Sizemore would later have Murray working on his jumper by gradually extending his range — but not until he consistently knocked down shots that were closer to the basket. Murray also developed an inside game after Sizemore had him practicing with his back to the basket, which he said allowed him to post up much bigger defenders when he needed.
All of that work paid off once Murray got to high school. After he guided Morrilton to the Arkansas State Junior High championship, Murray averaged 16.3 points and 11 rebounds in his three seasons with the varsity Devil Dogs. He was named all-state three times and was tabbed the Class 2A state tournament’s Most Valuable Player after he led Morrilton to a 5740 victory over Monticello in the final.
Murray’s high level of play only increased when he went arrived at Arkansas Tech. As a 6-foot-3 forward, he averaged nearly 22 points in 1973-74, his first year with the Wonder Boys. His 608 points is the most by a freshman at Arkansas Tech. He’d go on to average double figures in each of his final three years while bullying his way up the school’s scoring charts.

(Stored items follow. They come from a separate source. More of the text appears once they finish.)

-- ==== Sys2Proof/Machine/Step.lean ====
section
/-!
DEFINITION. The step of the machine, and how a command word comes to be the next one.
-/

namespace Sys2Proof.Machine

/-- One step of the machine (R59, R61, R269, R284). -/
def step (s : State) : Host.Outcome State Fault Refusal := stepState s

/-- The state in which the host hands over, next, the command word whose low `nbits` bits are those of `w` (R56, R59). -/
def State.withFetchWord (s : State) (nbits w : Nat) : State := s.offerCommand (tableWord nbits w)

end Sys2Proof.Machine
end

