-- ==== Sys2Proof/Laws/Compressor.lean ====
section
/-!
SUPPORT. What the three phases of COMPRESS can do when no failure is drawn, and the whole of it (R191, R193, R194, R196).
-/

namespace Sys2Proof.Machine

variable {G : Capability} {dec : Ct → Bool}

/-- The state in the middle of a command: other scratch storage and other counters, the rest as it was. -/
def State.during (s : State) (sc : Scratch) (t : Fin 64) (ci : Fin 32) : State :=
  { s with scratch := sc, seq := { s.seq with t := t, ci := ci } }

/-- The scratch storage with the adder's words `empty`. -/
def Scratch.noAdder (sc : Scratch) : Scratch := { sc with ap := none, ag := none, ac := none }

@[simp] theorem noAdder_noAdder (sc : Scratch) : sc.noAdder.noAdder = sc.noAdder := rfl

@[simp] theorem noFailure_during (s : State) (sc : Scratch) (t : Fin 64) (ci : Fin 32) (c b : Nat) :
    (s.during sc t ci).NoFailure c b ↔ s.NoFailure c b := Iff.rfl

theorem during_afterCalls (s : State) (sc : Scratch) (t : Fin 64) (ci : Fin 32) (c b : Nat) :
    (s.during sc t ci).afterCalls c b = (s.afterCalls c b).during sc t ci := rfl

@[simp] theorem during_during (s : State) (sc sc' : Scratch) (t t' : Fin 64) (ci ci' : Fin 32) :
    (s.during sc t ci).during sc' t' ci' = s.during sc' t' ci' := rfl

theorem during_self (s : State) : s = s.during s.scratch s.seq.t s.seq.ci := rfl

theorem during_add (s : State) (sc : Scratch) (t : Fin 64) (ci : Fin 32) (c b : Nat) :
    (((s.during sc t ci).afterCalls c b).clearAdder.setCI 0) = (s.afterCalls c b).during sc.noAdder t 0 := rfl

/-- `Add` in the middle of a command, after c calls and b batches of it. -/
theorem add_during_ok (hG : G.Fits dec) {s : State} (c b : Nat) {sc : Scratch} {t : Fin 64} {ci : Fin 32}
    (h : (s.afterCalls c b).NoFailure 159 3) (x y : Word) :
    ∃ w, val dec w = val dec x + val dec y ∧
      add G x y ((s.afterCalls c b).during sc t ci) =
        .ok w ((s.afterCalls (c + 159) (b + 3)).during sc.noAdder t 0) := by
  obtain ⟨w, hw, hr⟩ := add_ok hG (s := (s.afterCalls c b).during sc t ci) (by simpa using h) x y
  exact ⟨w, hw, by rw [hr, during_add, afterCalls_afterCalls]⟩

/-- Reading several elements changes nothing. -/
theorem collect_read {n : Nat} {f : Fin n → Micro Word} {xs : Vector Word n} {s : State}
    (h : ∀ k : Fin n, f k s = .ok xs[k] s) : collect n f s = .ok xs s := by
  obtain ⟨ys, hys, hrun⟩ := collect_ok (P := fun i a => ∀ hi : i < n, a = xs[i]) (T := fun _ => s) (f := f)
    fun k => ⟨xs[k], fun _ => rfl, h k⟩
  have : ys = xs := by
    apply Vector.ext
    intro i hi
    exact hys ⟨i, hi⟩ hi
  rw [hrun, this]

theorem tIdx_val {t : Nat} (h : t < 64) : (tIdx t).val = t := Nat.mod_eq_of_lt h

/-- The schedule storage holds the words of the plain schedule below index n. -/
def Scheduled (dec : Ct → Bool) (w : List U32) (n : Nat) (sc : Scratch) : Prop :=
  ∀ j (hj : j < 64), j < n → ∃ x, sc.w[j] = some x ∧ val dec x = w.getD j 0

theorem Scheduled.read {dec : Ct → Bool} {w : List U32} {n j : Nat} {sc : Scratch} (h : Scheduled dec w n sc)
    (hj : j < n) (hj' : j < 64) :
    ∃ x, val dec x = w.getD j 0 ∧
      ∀ s : State, ∀ sc' : Scratch, sc'.w = sc.w → ∀ t ci, readW (tIdx j) (s.during sc' t ci) = .ok x (s.during sc' t ci) := by
  obtain ⟨x, hx, hv⟩ := h j hj' hj
  refine ⟨x, hv, fun s sc' hsc t ci => readElement_some ?_⟩
  have : ∀ k : Fin 64, k.val = j → sc'.w[k] = some x := by
    rintro k rfl
    rw [hsc]
    exact hx
  exact this _ (tIdx_val hj')

theorem Scheduled.set {dec : Ct → Bool} {w : List U32} {n : Nat} {sc : Scratch} (h : Scheduled dec w n sc)
    (hn : n < 64) {x : Word} (hx : val dec x = w.getD n 0) :
    Scheduled dec w (n + 1) { sc with w := sc.w.set (tIdx n).val (some x) (tIdx n).isLt } := by
  intro j hj hjn
  by_cases hjn' : j = n
  · subst hjn'
    exact ⟨x, by simp [tIdx_val hj], hx⟩
  · obtain ⟨y, hy, hv⟩ := h j hj (by omega)
    refine ⟨y, ?_, hv⟩
    have : ¬ (tIdx n).val = j := by
      rw [tIdx_val hn]
      omega
    simpa [Vector.getElem_set, this] using hy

Murray ranks in the top 10 of just about every major statistical category at Arkansas Tech, including seventh in points (1,946) and scoring average (18.5), fifth in made field goals (764), third in fieldgoal attempts (1,806) and fifth in free throws made (418). If there were a three-point line available back then, it’s a good bet that Murray would be positioned among the program’s best in that category as well.
“I owe it all to Vernon Sizemore,” Murray said. “He taught me the game. There was so much that I took with me from junior high all the way through college just by learning from him. Matter of fact, he had a style, run and gun, that I used when I coached. So I basically ran the same offense from junior high all the way until I retired.

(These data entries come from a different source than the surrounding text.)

-- ==== Sys2Proof/Laws/Outcome.lean ====
section
/-!
SUPPORT. Every outcome of a stretch of the sequencer's work, failures and waits among them: what it keeps, and what a fault is caused by.
-/

namespace Sys2Proof.Machine

/-- What holds after a run: P where it ends, E where it stops. -/
def Post {α : Type} (m : Micro α) (s : State) (P : α → State → Prop) (E : Stop → State → Prop) : Prop :=
  match m s with
  | .ok a t => P a t
  | .error e t => E e t

theorem Post.bind {α β : Type} {m : Micro α} {f : α → Micro β} {s : State} {P : β → State → Prop}
    {E : Stop → State → Prop} (h : Post m s (fun a t => Post (f a) t P E) E) : Post (m >>= f) s P E := by
  unfold Post at h ⊢
  simp only [Bind.bind, EStateM.bind]
  cases hm : m s with
  | ok a t => simpa [hm] using h
  | error e t => simpa [hm] using h

theorem Post.mono {α : Type} {m : Micro α} {s : State} {P P' : α → State → Prop} {E E' : Stop → State → Prop}
    (h : Post m s P E) (hP : ∀ a t, P a t → P' a t) (hE : ∀ e t, E e t → E' e t) : Post m s P' E' := by
  unfold Post at h ⊢
  cases hm : m s with
  | ok a t => exact hP a t (by simpa [hm] using h)
  | error e t => exact hE e t (by simpa [hm] using h)

theorem Post.of_ok {α : Type} {m : Micro α} {s t : State} {a : α} {P : α → State → Prop} {E : Stop → State → Prop}
    (h : Post m s P E) (hm : m s = .ok a t) : P a t := by
  simpa [Post, hm] using h

theorem Post.of_error {α : Type} {m : Micro α} {s t : State} {e : Stop} {P : α → State → Prop} {E : Stop → State → Prop}
    (h : Post m s P E) (hm : m s = .error e t) : E e t := by
  simpa [Post, hm] using h

/-- How a stretch of work that keeps R stops: in a wait, where W allows one, it has kept R; a fault it raised is one that C allows. -/
def Stopped (W : Prop) (R : State → State → Prop) (C : State → FaultCode → Prop) (s : State) (e : Stop) (t : State) : Prop :=
  match e with
  | .held => W ∧ R s t
  | .faulted => ∃ u c, R s u ∧ C s c ∧ t = u.takeFault c

/-- R is kept by steps one after another, and a fault allowed later is allowed from the start. -/
structure Chains (R : State → State → Prop) (C : State → FaultCode → Prop) : Prop where
  refl : ∀ s, R s s
  trans : ∀ {s t u}, R s t → R t u → R s u
  back : ∀ {s t c}, R s t → C t c → C s c

variable {W : Prop} {R : State → State → Prop} {C : State → FaultCode → Prop}

theorem Stopped.back (h : Chains R C) {s t u : State} {e : Stop} (hR : R s t) (hs : Stopped W R C t e u) :
    Stopped W R C s e u := by
  cases e with
  | held => exact ⟨hs.1, h.trans hR hs.2⟩
  | faulted =>
    obtain ⟨v, c, h1, h2, rfl⟩ := hs
    exact ⟨v, c, h.trans hR h1, h.back hR h2, rfl⟩

/-- From every state, the work keeps R and raises only faults that C allows. -/
def Keeps (W : Prop) (R : State → State → Prop) (C : State → FaultCode → Prop) {α : Type} (m : Micro α) : Prop :=
  ∀ s, Post m s (fun _ t => R s t) (Stopped W R C s)

/-- The same, with the result described by P. -/
def Yields (W : Prop) (R : State → State → Prop) (C : State → FaultCode → Prop) {α : Type} (P : State → α → State → Prop)
    (m : Micro α) : Prop :=
  ∀ s, Post m s (P s) (Stopped W R C s)

theorem yields_bind (h : Chains R C) {α β : Type} {m : Micro α} {f : α → Micro β} {P : State → β → State → Prop}
    (hP : ∀ {s t b u}, R s t → P t b u → P s b u) (hm : Keeps W R C m) (hf : ∀ a, Yields W R C P (f a)) :
    Yields W R C P (m >>= f) := by
  intro s
  refine Post.bind ((hm s).mono (fun a t ht => ?_) fun _ _ h => h)
  exact (hf a t).mono (fun _ _ h' => hP ht h') fun _ _ h' => Stopped.back h ht h'

theorem keeps_bind (h : Chains R C) {α β : Type} {m : Micro α} {f : α → Micro β} (hm : Keeps W R C m)
    (hf : ∀ a, Keeps W R C (f a)) : Keeps W R C (m >>= f) :=
  yields_bind h (P := fun s _ t => R s t) h.trans hm hf

theorem keeps_pure (h : Chains R C) {α : Type} (a : α) : Keeps W R C (pure a : Micro α) := fun s => h.refl s

theorem keeps_update {f : State → State} (hf : ∀ s, R s (f s)) : Keeps W R C (update f) := hf

theorem yields_update {f : State → State} : Yields W R C (fun s _ t => t = f s) (update f) := fun _ => rfl

theorem keeps_forRange (h : Chains R C) {lo : Nat} {body : Nat → Micro Unit} (hb : ∀ i, Keeps W R C (body i)) :
    ∀ n, Keeps W R C (forRange lo n body)
  | 0 => keeps_pure h ()
  | n + 1 => keeps_bind h (keeps_forRange h hb n) fun _ => hb _

theorem keeps_collect (h : Chains R C) {α : Type} : ∀ {n : Nat} {f : Fin n → Micro α}, (∀ i, Keeps W R C (f i)) →
    Keeps W R C (collect n f)
  | 0, _, _ => keeps_pure h _
  | _ + 1, _, hf => keeps_bind h (keeps_collect h fun i => hf i.castSucc) fun _ => keeps_bind h (hf _) fun _ => keeps_pure h _

theorem keeps_readElement (h : Chains R C) (hC : ∀ s, C s .fShape) (x : State → Option Word) :
    Keeps W R C (readElement x) := by
  intro s
  unfold Post readElement
  cases x s with
  | none => exact ⟨s, .fShape, h.refl s, hC s, rfl⟩
  | some w => exact h.refl s

/-- The faults of A, and each with its cause (R262, R264). -/
def Caused (A : FaultCode → Prop) (s : State) (c : FaultCode) : Prop :=
  A c ∧ (c = .fCtx → true ∈ s.env.ctxDraws) ∧ (c = .fWorker → true ∈ s.env.workerDraws)

/-- Only draws are used. -/
def Quiet (s t : State) : Prop := ∃ c w, t = (s.dropCtx c).dropWorkers w

theorem quiet_chains (A : FaultCode → Prop) : Chains Quiet (Caused A) where
  refl _ := ⟨0, 0, rfl⟩
  trans := by
    rintro s t u ⟨c, w, rfl⟩ ⟨c', w', rfl⟩
    exact ⟨c + c', w + w', by simp [State.dropCtx, State.dropWorkers, List.drop_drop]⟩
  back := by
    rintro s t c ⟨k, w, rfl⟩ ⟨h1, h2, h3⟩
    exact ⟨h1, fun h => List.mem_of_mem_drop (h2 h), fun h => List.mem_of_mem_drop (h3 h)⟩

/-- What the sequencer changes inside a command: draws, scratch storage, its own position. -/
structure Inside (s t : State) : Prop where
  r : t.r = s.r
  hs : t.hs = s.hs
  blk : t.blk = s.blk
  status : t.status = s.status
  fcmd : t.fcmd = s.fcmd
  dinq : t.dinq = s.dinq
  cmd : t.seq.cmd = s.seq.cmd
  blkLeft : t.seq.blkLeft = s.seq.blkLeft
  host : t.env.host = s.env.host
  dout : t.env.dout = s.env.dout
  ctx : true ∈ t.env.ctxDraws → true ∈ s.env.ctxDraws
  workers : true ∈ t.env.workerDraws → true ∈ s.env.workerDraws

theorem inside_chains (A : FaultCode → Prop) : Chains Inside (Caused A) where
  refl _ := ⟨rfl, rfl, rfl, rfl, rfl, rfl, rfl, rfl, rfl, rfl, id, id⟩
  trans h k := ⟨k.r.trans h.r, k.hs.trans h.hs, k.blk.trans h.blk, k.status.trans h.status, k.fcmd.trans h.fcmd,
    k.dinq.trans h.dinq, k.cmd.trans h.cmd, k.blkLeft.trans h.blkLeft, k.host.trans h.host, k.dout.trans h.dout,
    h.ctx ∘ k.ctx, h.workers ∘ k.workers⟩
  back h := fun ⟨h1, h2, h3⟩ => ⟨h1, h.ctx ∘ h2, h.workers ∘ h3⟩

theorem Quiet.inside {s t : State} (h : Quiet s t) : Inside s t := by
  obtain ⟨c, w, rfl⟩ := h
  exact ⟨rfl, rfl, rfl, rfl, rfl, rfl, rfl, rfl, rfl, rfl, List.mem_of_mem_drop, List.mem_of_mem_drop⟩

theorem Quiet.scratch {s t : State} (h : Quiet s t) : t.scratch = s.scratch := by
  obtain ⟨c, w, rfl⟩ := h
  rfl

theorem Quiet.seq {s t : State} (h : Quiet s t) : t.seq = s.seq := by
  obtain ⟨c, w, rfl⟩ := h
  rfl

/-- Work that only uses draws keeps any weaker relation, with more faults allowed. -/
theorem Keeps.weaken {R' : State → State → Prop} {C' : State → FaultCode → Prop} {α : Type} {m : Micro α}
    (h : Keeps W R C m) (hR : ∀ {s t}, R s t → R' s t) (hC : ∀ {s c}, C s c → C' s c) : Keeps W R' C' m := by
  intro s
  refine (h s).mono (fun _ _ => hR) fun e t ht => ?_
  cases e with
  | held => exact ⟨ht.1, hR ht.2⟩
  | faulted =>
    obtain ⟨u, c, h1, h2, h3⟩ := ht
    exact ⟨u, c, hR h1, hC h2, h3⟩

variable {A : FaultCode → Prop} {G : Capability}

theorem any_take_mem {l : List Bool} {n : Nat} (h : (l.take n).any id = true) : true ∈ l := by
  simp only [List.any_eq_true, id] at h
  obtain ⟨x, hx, rfl⟩ := h
  exact List.mem_of_mem_take hx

“If you’ve got talent, turn it loose. That’s what he did, and that’s what I did.”
Murray had a brief stint in the NBA with the New Orleans Jazz, but the pull to coach tugged at him. As it turns out, he never tugged back.
“When he started coaching, he never backed down from a challenge, never,” Miller said. “His mindset was, ‘Hey, we gonna lace them up and go at it.’ The kids would ask me what offense we were running, and I’d say, ‘Go’.

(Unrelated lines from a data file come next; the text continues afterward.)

-- ==== Sys2Proof/Laws/Draws.lean ====
section
/-!
SUPPORT. Which fault a stretch of work ends in is decided by the draws alone (R268, R333): the work is followed beside
its run with no draw to come, step by step in the textual order of the pseudocode. And a fault's cause lies among the draws used (R262, R264).
-/

namespace Sys2Proof.Machine

/-! The two costs of a list of micro-steps. -/

/-- Capability calls of a micro-step. -/
def callsOf : List CapStep → Nat
  | [] => 0
  | .call :: ds => 1 + callsOf ds
  | .batch :: ds => 32 + callsOf ds

/-- Batches of a list of micro-steps. -/
def batchesOf : List CapStep → Nat
  | [] => 0
  | .call :: ds => batchesOf ds
  | .batch :: ds => 1 + batchesOf ds

theorem callsOf_append (ds es : List CapStep) : callsOf (ds ++ es) = callsOf ds + callsOf es := by
  induction ds with
  | nil => simp [callsOf]
  | cons d ds ih => cases d <;> simp [callsOf, ih, Nat.add_assoc]

theorem batchesOf_append (ds es : List CapStep) : batchesOf (ds ++ es) = batchesOf ds + batchesOf es := by
  induction ds with
  | nil => simp [batchesOf]
  | cons d ds ih => cases d <;> simp [batchesOf, ih, Nat.add_assoc]

/-- The first failure of two lists of steps: that of the first list, or, where it has none, that of the second on the draws left. -/
theorem firstFault_append (ds es : List CapStep) : ∀ ctx wk, firstFault (ds ++ es) ctx wk =
    (firstFault ds ctx wk).or (firstFault es (ctx.drop (callsOf ds)) (wk.drop (8 * batchesOf ds))) := by
  induction ds with
  | nil => intro ctx wk; simp [firstFault, callsOf, batchesOf]
  | cons d ds ih =>
    intro ctx wk
    cases d with
    | call =>
      simp only [List.cons_append, firstFault, ih, callsOf, batchesOf, List.drop_drop]
      split <;> simp
    | batch =>
      simp only [List.cons_append, firstFault, ih, callsOf, batchesOf, List.drop_drop, Nat.mul_add, Nat.mul_one]
      split
      · simp
      · split <;> simp

theorem callsOf_replicate (n : Nat) (ds : List CapStep) : callsOf (List.replicate n ds).flatten = n * callsOf ds := by
  induction n with
  | zero => simp [callsOf]
  | succ n ih => rw [List.replicate_succ, List.flatten_cons, callsOf_append, ih, Nat.succ_mul, Nat.add_comm]

theorem batchesOf_replicate (n : Nat) (ds : List CapStep) : batchesOf (List.replicate n ds).flatten = n * batchesOf ds := by
  induction n with
  | zero => simp [batchesOf]
  | succ n ih => rw [List.replicate_succ, List.flatten_cons, batchesOf_append, ih, Nat.succ_mul, Nat.add_comm]

theorem callsOf_calls (n : Nat) : callsOf (List.replicate n .call) = n := by
  induction n with
  | zero => rfl
  | succ n ih => rw [List.replicate_succ, callsOf, ih, Nat.add_comm]

theorem batchesOf_calls (n : Nat) : batchesOf (List.replicate n .call) = 0 := by
  induction n with
  | zero => rfl
  | succ n ih => rw [List.replicate_succ, batchesOf, ih]

theorem compress_costs : callsOf CapStep.compress = 130840 ∧ batchesOf CapStep.compress = 2824 := by
  simp only [CapStep.compress, callsOf_append, batchesOf_append, callsOf_replicate, batchesOf_replicate]
  decide

theorem hinit_costs : callsOf CapStep.hinit = 256 ∧ batchesOf CapStep.hinit = 0 := by
  simp only [CapStep.hinit, CapStep.trivW, callsOf_replicate, batchesOf_replicate, callsOf_calls, batchesOf_calls]
  decide

/-- The micro-steps of a command are as many as its tabled cost (R198, R331). -/
theorem capSteps_costs (i : Instr) : callsOf i.capSteps = i.calls ∧ batchesOf i.capSteps = i.batches := by
  cases i with
  | shr rd rs1 n => exact ⟨callsOf_calls _, batchesOf_calls _⟩
  | compress => exact compress_costs
  | hash imm =>
    simp only [Instr.capSteps, Instr.calls, Instr.batches, CapStep.blocks, callsOf_append, batchesOf_append,
      callsOf_replicate, batchesOf_replicate, compress_costs.1, compress_costs.2, hinit_costs.1, hinit_costs.2]
    omega
  | xorw rd rs1 rs2 => exact ⟨rfl, rfl⟩
  | andw rd rs1 rs2 => exact ⟨rfl, rfl⟩
  | notw rd rs1 => exact ⟨rfl, rfl⟩
  | trivw rd imm => exact ⟨rfl, rfl⟩
  | rotr rd rs1 n => exact ⟨rfl, rfl⟩
  | ssig0 rd rs1 => exact ⟨rfl, rfl⟩
  | ssig1 rd rs1 => exact ⟨rfl, rfl⟩
  | bsig0 rd rs1 => exact ⟨rfl, rfl⟩
  | bsig1 rd rs1 => exact ⟨rfl, rfl⟩
  | ch rd rs1 rs2 rs3 => exact ⟨rfl, rfl⟩
  | maj rd rs1 rs2 rs3 => exact ⟨rfl, rfl⟩
  | add rd rs1 rs2 => exact ⟨rfl, rfl⟩
  | hinit => exact hinit_costs
  | ldw rd => exact ⟨rfl, rfl⟩
  | stw rs1 => exact ⟨rfl, rfl⟩
  | ldblk => exact ⟨rfl, rfl⟩
  | rdh => exact ⟨rfl, rfl⟩

/-- A list of steps has no failure exactly when none is drawn for its calls and batches. -/
theorem firstFault_none_iff (ds : List CapStep) : ∀ ctx wk, firstFault ds ctx wk = none ↔
    true ∉ ctx.take (callsOf ds) ∧ true ∉ wk.take (8 * batchesOf ds) := by
  induction ds with
  | nil => intro ctx wk; simp [firstFault, callsOf, batchesOf]
  | cons d ds ih =>
    intro ctx wk
    cases d with
    | call =>
      simp only [firstFault, callsOf, batchesOf, List.take_add, List.mem_append, not_or]
      split
      · simp [*]
      · simp only [*, not_false_eq_true, true_and]
    | batch =>
      simp only [firstFault, callsOf, batchesOf, Nat.mul_add, Nat.mul_one, List.take_add, List.mem_append, not_or]
      split
      · simp [*]
      · split
        · simp [*]
        · simp only [*, not_false_eq_true, true_and]

/-! Following a run. -/

/-- The same state with these draws to come. -/
def State.withDraws (s : State) (ctx wk : List Bool) : State :=
  { s with env := { s.env with ctxDraws := ctx, workerDraws := wk } }

theorem withDraws_self (s : State) : s.withDraws s.env.ctxDraws s.env.workerDraws = s := rfl

@[simp] theorem withDraws_withDraws (s : State) (ctx wk ctx' wk' : List Bool) :
    (s.withDraws ctx wk).withDraws ctx' wk' = s.withDraws ctx' wk' := rfl

/-- Where the work ends with no failure to come, it ends so under every list of draws without a failure among those of its
micro-steps `ds`, and under any other it ends in the first failure's fault. -/
def Follows (ds : List CapStep) {α : Type} (m : Micro α) : Prop :=
  ∀ (s : State) (a : α) (t : State), m (s.withDraws [] []) = .ok a t →
    t.withDraws [] [] = t ∧ ∀ ctx wk,
      (firstFault ds ctx wk = none →
        m (s.withDraws ctx wk) = .ok a (t.withDraws (ctx.drop (callsOf ds)) (wk.drop (8 * batchesOf ds)))) ∧
      ∀ c, firstFault ds ctx wk = some c → ∃ u, m (s.withDraws ctx wk) = .error .faulted (State.takeFault u c)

“He got up and down the floor when he played, and he made sure his teams played the same way.”
Murray’s head-coaching journey began at Plumerville and continued to Altheimer and Crawfordsville, the latter which he led to a championship in 1995. But Earle is where Murray made his mark.
He led the Bulldogs to six state titles (2008, 2010, 2012, 2016, 2017, 2018) until kidney issues forced him to step down after the team completed its three-peat in 2018.
“If [kidney] wouldn’t have failed, I would have two more,” said Murray, who finished his career with more than 1,100 victories as a coach and underwent successful kidney transplant surgery in July. “I knew I couldn’t coach while going through dialysis and everything. So I kind of faded out the picture.”
That picture may be faded, but Murray’s imprint is clearly etched on high school basketball in Arkansas.
“I still talk to him and get advice from him,” Miller said. “It’s good to have a hall of fame coach that you can call and talk with. In coaching, you’ve got to put your pride aside. I tell people all the time, guys like him, [Frankie] Gathen, [Larry] Bray, [Raymond] Cooper, all these Black coaches set the standard and paved the way for us to be where we are.
“I tell Marcus Brown up at West Memphis, Vernon Wilson at Osceola and those guys that it’s an honor to come in and coach behind those legends. We’re in a position to learn from them because they busted their butts to give guys like us a chance.”